> [Provided records]
-- ==== Sys2Proof/Machine/Boot.lean ====
section
/-! DEFINITION. Resets and the boot (R415, R460 to R464): power-on reset, the main-rail and thermal restarts, the resets of
PCIe, and the boot stages. -/
namespace Sys2Proof.Machine

/-! ### What a reset keeps -/

/-- Registers whose value is module flash data: PLK_CYCLES, TRIM_WORN and CAL_LAST (R21, R60, R470, R478). -/
def flashReg (a : Nat) : Bool :=
  a == Reg.at .PLK_CYCLES [] || a == Reg.at .TRIM_WORN [] || (decide (Reg.at .CAL_LAST [0] ≤ a) && decide (a ≤ Reg.at .CAL_LAST [3]))

/-- Prale after a reset: boot record, with a rollback not yet told (R456), SVN floor, log and flash stay (R436, R454). -/
def Prl.keep (p : Prl) : Prl :=
  { Prl.reset with
    rbEvt := p.rbEvt, slotA := p.slotA, slotB := p.slotB, bootB := p.bootB, svnFloor := p.svnFloor, logOfs := p.logOfs, logSeq := p.logSeq
    flash := p.flash }

/-- Calibration after a reset: what module flash and the trim cells hold (R470, R476, R478). -/
def Cal.keep (k : Cal) : Cal :=
  { Cal.reset with stored := k.stored, storedSp := k.storedSp, pulses := k.pulses }

/-- Every block at its reset state but module flash, the pins that come from outside, the queue of commands and the model's own
fields (R460). -/
def State.wholeReset (s : State) : State :=
  { State.reset with
    pending := s.pending, freeN := s.freeN, rdata := s.rdata, hostMem := s.hostMem
    sys := { State.reset.sys with pcie := s.sys.pcie, hvOk := s.sys.hvOk }
    regs := s.regs.filter fun p : Nat × Word => flashReg p.1
    pair := { Pair.reset with sel := s.pair.sel }
    pwm := s.pwm.map fun p : Nat × Pwm => (p.1, { Pwm.reset with flt := p.2.flt })
    cal := s.cal.keep
    prl := s.prl.keep }

/-- Registers of the always-on domain with F fields (R430, R431, R461). -/
def thermalF : List (Reg × List Nat) :=
  [(.TEC_CTRL, []), (.TEC_GAIN, [])] ++ (List.range 160).map (fun i => (Reg.THM_SNS, [i]))
    ++ (List.range 144).map (fun c => (Reg.THM_OFS, [c])) ++ (List.range 4).map fun k => (Reg.PWM_CTRL, [k])

/-- Every domain but the always-on domain is reset (R415, R460): the thermal block and PWM go on with what their registers hold, the
sensors among them (R408), in phase START, with the restart counted. A device that is ISOLATED stays so (R363). -/
def State.mainReset (s : State) : State :=
  let u := s.wholeReset
  let r : State := { u with
    sys := { s.sys with stage := 0, stopped := false, readySince := false }
    regs := s.regs.filter fun p : Nat × Word => flashReg p.1 || (decide (0x90000 ≤ p.1) && decide (p.1 < 0xA0000))
    thm := { s.thm with start := true, restartP := false }
    pwm := s.pwm
    fab := { Fab.reset with st := if s.fab.st = 2 then 2 else 0 }
    flt := { u.flt with ext := s.flt.ext.filter fun n : Nat => decide (9 ≤ n) && decide (n ≤ 16) } }
  let r1 := thermalF.foldl (fun (r : State) (p : Reg × List Nat) => r.setReg p.1 p.2 (s.reg p.1 p.2)) r
  (r1.bump .THM_RESTARTS [] 1).setF THM_EVT.RESTARTED [] 1

/-- The straps are sampled (R28, R29, R461), and the tag identity takes DEVID in FABRIC (R189), the unit number in PAIR (R332). The
reserved mode is a strap fault, which puts the module into the safe state at once (R28). -/
def State.straps (s : State) (m : Nat) (pref : Bool) (devid : Nat) (src : Bool) : State :=
  let s1 : State := { s with sys := { s.sys with mode := m, pref := pref, devid := devid, bootSrc := src } }
  if m = 2 then
    let s2 := s1.setF PTH_TAG_ID.DEVID [] devid
    { s2 with pth := { s2.pth with tagId := devid } }
  else if m = 1 then
    let s2 := s1.setF PTH_TAG_ID.UNIT [] s1.unit
    { s2 with pth := { s2.pth with tagId := 64 * s1.unit } }
  else if m = 3 then s1.newFault 1 false 0
  else s1

/-! ### Resets (R415, R460) -/

/-- POWER_ON_RESET (R460): the whole module. -/
def doPowerOnReset (s : State) : State := s.wholeReset

/-- Meaning of POWER_ON_RESET (R460). -/
def execPowerOnReset (s : State) : Host.Outcome State Fault Refusal := .next (doPowerOnReset s)

/-- POR_RELEASE (R28, R460): the straps are sampled and stage 1 begins. -/
def doPorRelease (m : Nat) (pref : Bool) (devid : Nat) (src : Bool) (s : State) : State :=
  if !s.sys.por then s
  else State.straps { s with sys := { s.sys with por := false, stage := 1 } } m pref devid src

/-- Meaning of POR_RELEASE (R460). -/
def execPorRelease (m : Fin 4) (pref : Bool) (devid : Fin 64) (bootSrc : Bool) (s : State) : Host.Outcome State Fault Refusal :=
  .next (doPorRelease m pref devid bootSrc s)

/-- The source of a main rail: VCORE, VSRAM, VSERDES, VANA (R393, R460). -/
def railSource (rail : Nat) : Nat := if rail = 3 then 13 else 9 + rail

/-- MAIN_RAIL_RESET (R460): every domain but the always-on domain; the status of the rail's source is kept. -/
def doMainRailReset (rail : Nat) (s : State) : State :=
  if s.sys.por then s
  else
    let n := railSource rail
    let r := if s.sys.mainRst then s else s.mainReset
    let r1 : State := { r with
      sys := { r.sys with mainRst := true }, flt := { r.flt with ext := r.flt.ext.filter (· ≠ n) ++ [n] } }
    r1.setReg .FLT_STAT [0] (r1.reg .FLT_STAT [0] ||| wd (2 ^ n))

/-- Meaning of MAIN_RAIL_RESET (R460). -/
def execMainRailReset (rail : Fin 4) (s : State) : Host.Outcome State Fault Refusal := .next (doMainRailReset rail s)

/-- MAIN_RAIL_RESET_RELEASE (R460): boot from stage 0, unless the hardware restart holds the main domains too. MODE stays as
power-on reset sampled it (R28; DEDUCED, log entry 125). -/
def doMainRailRelease (pref : Bool) (devid : Nat) (src : Bool) (s : State) : State :=
  if !s.sys.mainRst then s
  else
    let s1 : State := { s with sys := { s.sys with mainRst := false } }
    if s.sys.thmRst then s1 else s1.straps s.sys.mode pref devid src

/-- Meaning of MAIN_RAIL_RESET_RELEASE (R460). -/
def execMainRailResetRelease (_ : Fin 4) (pref : Bool) (devid : Fin 64) (bootSrc : Bool) (s : State) :
    Host.Outcome State Fault Refusal := .next (doMainRailRelease pref devid bootSrc s)

/-- THERMAL_RESTART (R415): 50 µs after a shutdown outside SERVICE took the safe state, with the Placket RELEASED, the thermal block
holds every domain but the always-on domain in reset. -/
def doThermalRestart (s : State) : State :=
  if s.sys.por || !s.thm.restartP || !(s.plk.st == .released) then s
  else
    let r := s.mainReset
    { r with sys := { r.sys with thmRst := true } }

/-- Meaning of THERMAL_RESTART (R415). -/
def execThermalRestart (s : State) : Host.Outcome State Fault Refusal := .next (doThermalRestart s)

/-- THERMAL_RESTART_RELEASE (R415): 100 ms of measurements below WARN_C − 5 K; the module boots as after power-on reset, with the
MODE that power-on reset sampled (R28; DEDUCED, log entry 125). -/
def doThermalRelease (pref : Bool) (devid : Nat) (src : Bool) (s : State) : State :=
  if !s.sys.thmRst || decide (s.thm.cool < 1000) then s
  else
    let s1 : State := { s with sys := { s.sys with thmRst := false } }
    if s.sys.mainRst then s1 else State.straps { s1 with sys := { s1.sys with stage := 1 } } s.sys.mode pref devid src

/-- Meaning of THERMAL_RESTART_RELEASE (R415). -/
def execThermalRestartRelease (_ : Fin 4) (pref : Bool) (devid : Fin 64) (bootSrc : Bool) (s : State) :
    Host.Outcome State Fault Refusal := .next (doThermalRelease pref devid bootSrc s)

/-- PCIE_FUNCTION_RESET (R226, R460): the ring state of the host interface; a link-down event is source 224, and PERST_N
asserted takes the endpoint down. -/
def doPcieReset (k : PcieRst) (s : State) : State :=
  let s1 := s.resetHif
  match k with
  | .linkDown => s1.cause 224
  | .perst => { s1 with sys := { s1.sys with pcie := false } }
  | _ => s1

/-- Meaning of PCIE_FUNCTION_RESET (R226). -/
def execPcieFunctionReset (k : PcieRst) (s : State) : Host.Outcome State Fault Refusal := .next (doPcieReset k s)

/-- PERST_N_DEASSERTION (R461): the endpoint leaves reset. -/
def doPerstDeassert (s : State) : State := { s with sys := { s.sys with pcie := true }, pwr := { s.pwr with off := false } }

/-- Meaning of PERST_N_DEASSERTION (R461). -/
def execPerstNDeassertion (s : State) : Host.Outcome State Fault Refusal := .next (doPerstDeassert s)

/-! ### Boot stages (R461 to R463) -/

/-- The cause of PRL_BOOT for a stage that fails; 0 where the register has no cause for the stage (R479). -/
def bootCause (stage : Nat) : Nat :=
  match stage with
  | 2 => 1 | 3 => 2 | 5 => 3 | 6 => 4 | 7 => 5 | 14 => 6 | 12 => 7 | _ => 0

/-- The boot stops (R463): PRL_BOOT tells the stage and its cause, and the log has an entry. -/
def State.bootStop (s : State) : State :=
  let n := s.sys.stage
  let s1 : State := { s with sys := { s.sys with stopped := true } }
  (s1.setReg .PRL_BOOT [] (wd (2 ^ 31 + n * 2 ^ 24 + bootCause n))).logPut 3 0 0 []

/-- The stage is completed: the next one is in force. Fields that firmware loads in it hold their values from then on (R15). -/
def State.nextStage (s : State) : State := { s with sys := { s.sys with stage := s.sys.stage + 1 } }

/-- Firmware loads the F fields of registers `l` over what they hold. -/
def State.loadF (s : State) (l : List (Reg × List Nat)) : State :=
  l.foldl (fun (s : State) (p : Reg × List Nat) =>
    let m := wd p.1.row.fwm
    s.setReg p.1 p.2 ((s.reg p.1 p.2 &&& ~~~ m) ||| (wd (Reg.fw p.1 p.2) &&& m))) s

/-- Registers of the fault collector with F fields (R407). -/
def faultF : List (Reg × List Nat) :=
  (List.range 8).flatMap fun g => [(.FLT_EN, [g]), (.FLT_CLASS_LO, [g]), (.FLT_CLASS_HI, [g])]

/-- Stage 3 (R455): the image to run, from the slots or, with BOOT_SRC = 1, from staging through the OOB window, for which the
boot waits; with no image in the slots it stops. -/
def State.bootImage (s : State) : State :=
  if s.sys.bootSrc then
    if s.prl.owner = 2 ∧ s.prl.extent ≠ 0 ∧ s.verify flashStage s.prl.extent = 0 then
      let s1 := s.setPrl { s.prl with fwVer := wd (hdr (s.flashGet flashStage 4096) 8 4) }
      s1.nextStage
    else s
  else
    let r := s.bootRom
    if r.2 then r.1.nextStage else r.1.bootStop

/-- Stage 6 (R461): module data; the TEC loop and the PWM channels are enabled. -/
def State.bootData (s : State) : State :=
  let was := (List.range 4).map fun k => s.fb PWM_CTRL.EN [k]
  let s1 := s.nextStage.loadF thermalF
  let s2 := s1.setThm { s1.thm with seen := false, out := 0, tecTo := false }
  let s3 := (List.range 4).foldl (fun (s : State) k =>
    if s.fb PWM_CTRL.EN [k] && !(was.getD k false) then s.pwmStart k 0 else s) s2
  let s4 : State := { s3 with cal := { s3.cal with consts := s3.cal.stored } }
  s4.cal.storedSp.foldl (fun (s : State) (p : Nat × Word) => s.setReg .SETPT [p.1 / 512, p.1 / 2 % 256, p.1 % 2] p.2) s4

/-- A lane as stage 9 leaves it: the rest state of the BAR row of R44, or BLOCK. Its tone synthesiser and the conversions of its
taps run on (R123). -/
def State.restLane (s : State) (e : Nat) : Lane :=
  let slot := isCuffE e || nodeSlot false (qE e)
  let d := s.slotDrive e slot
  let l := s.lane e
  { Lane.reset with
    st := if isCuffE e then .block else .off, cmd := slot, drv := d, buf := d, loaded := d, out := l.out
    acc := l.acc, rem := l.rem, on := l.on, amp := l.amp, ash := l.ash, zc := l.zc
    tap0 := { l.tap0 with hi := nextHi e slot false l.tap0.ovl }
    tap1 := { l.tap1 with hi := nextHi e slot true l.tap1.ovl } }

/-- Stage 9 (R461): every lane is commanded to rest. -/
def State.bootDrive (s : State) : State :=
  let s1 := s.nextStage
  { s1 with lanes := (List.range 36864).map fun e => (e, s1.restLane e) }

/-- Stage 10 (R461): RUN = 1; every switching lane in HOLD (dark). -/
def State.bootLoops (s : State) : State :=
  let s1 := s.nextStage
  { s1 with
    clusters := (List.range 144).map fun c => (c, { s1.cl c with runAct := true, tick := 0 })
    lanes := s1.lanes.map fun p : Nat × Lane => (p.1, if isCuffE p.1 then p.2 else (p.2.hold 0).restart) }

/-- Stage 13 (R407, R461): enables and classes of the fault collector. -/
def State.bootFaults (s : State) : State :=
  let s1 := s.nextStage.loadF faultF
  (List.range 8).foldl (fun s' g => State.escUpdate s s' g) s1

/-- Stage 14 ends (R461, R456): READY; the phase START and the start-up inhibit end, and a rollback is reported. The
Placket is not engaged (R465). -/
def State.bootReady (s : State) : State :=
  let s1 := s.nextStage
  let s2 : State := { s1 with
    sys := { s1.sys with readySince := true }
    thm := { s1.thm with start := false } }
  let s3 := s2.roleStep
  match s3.prl.rbEvt with
  | some x => (s3.setPrl { s3.prl with rbEvt := none }).mgmtEvent 3 [wd x.1, wd (b2n x.2)]
  | none => s3

/-- The tests of stage 14 on what the module itself holds (R461): every cluster has RUN_ACT, OUT_EN and its references settled. -/
def State.selfTest (s : State) : Bool :=
  (List.range 144).all fun c => (s.cl c).runAct && s.fb DRV_CTRL.OUT_EN [c] && (List.range 8).all (s.cl c).settled

/-- BOOT_STAGE (R461, R463): the stage in force completes, or its test fails: `ok` is the outcome of the tests on what lies
outside the model (rails, sensors, SRAM, clocks, the parity of module data). With BOOT_SRC = 1 stage 3 has no bound (R462). A
stage without a cause in PRL_BOOT cannot fail. PUMP_OK rises when stage 2 ends with the high-voltage supplies within limits: the
spec gives no moment of its first rise (DESIGN CHOICE, log entry 181). -/
def doBootStage (b : BootIn) (s : State) : State :=
  if s.inReset || s.sys.stopped || decide (15 ≤ s.sys.stage) then s
  else if s.sys.stage = 3 ∧ s.sys.bootSrc = true then s.bootImage
  else if !b.ok || (decide (s.sys.stage = 14) && !s.selfTest) then (if bootCause s.sys.stage = 0 then s else s.bootStop)
  else match s.sys.stage with
    | 2 => State.nextStage { s with
        plk := { s.plk with pumpOk := s.sys.hvOk }, prl := { s.prl with awake := true } }
    | 3 => s.bootImage
    | 4 => State.nextStage { s with prl := { s.prl with remap := true } }
    | 6 => s.bootData
    | 9 => s.bootDrive
    | 10 => s.bootLoops
    | 13 => s.bootFaults
    | 14 => s.bootReady
    | _ => s.nextStage

/-- Meaning of BOOT_STAGE (R461). -/
def execBootStage (b : BootIn) (s : State) : Host.Outcome State Fault Refusal := .next (doBootStage b s)

end Sys2Proof.Machine
end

> [Problem] In the listing above, find the line with "match stage with" and the line with "let m := wd p.1.row.fwm". Output those two lines and every line between them, exactly as written.

> [Response area]
  match stage with
  | 2 => 1 | 3 => 2 | 5 => 3 | 6 => 4 | 7 => 5 | 14 => 6 | 12 => 7 | _ => 0

/-- The boot stops (R463): PRL_BOOT tells the stage and its cause, and the log has an entry. -/
def State.bootStop (s : State) : State :=
  let n := s.sys.stage
  let s1 : State := { s with sys := { s.sys with stopped := true } }
  (s1.setReg .PRL_BOOT [] (wd (2 ^ 31 + n * 2 ^ 24 + bootCause n))).logPut 3 0 0 []

/-- The stage is completed: the next one is in force. Fields that firmware loads in it hold their values from then on (R15). -/
def State.nextStage (s : State) : State := { s with sys := { s.sys with stage := s.sys.stage + 1 } }

/-- Firmware loads the F fields of registers `l` over what they hold. -/
def State.loadF (s : State) (l : List (Reg × List Nat)) : State :=
  l.foldl (fun (s : State) (p : Reg × List Nat) =>
    let m := wd p.1.row.fwm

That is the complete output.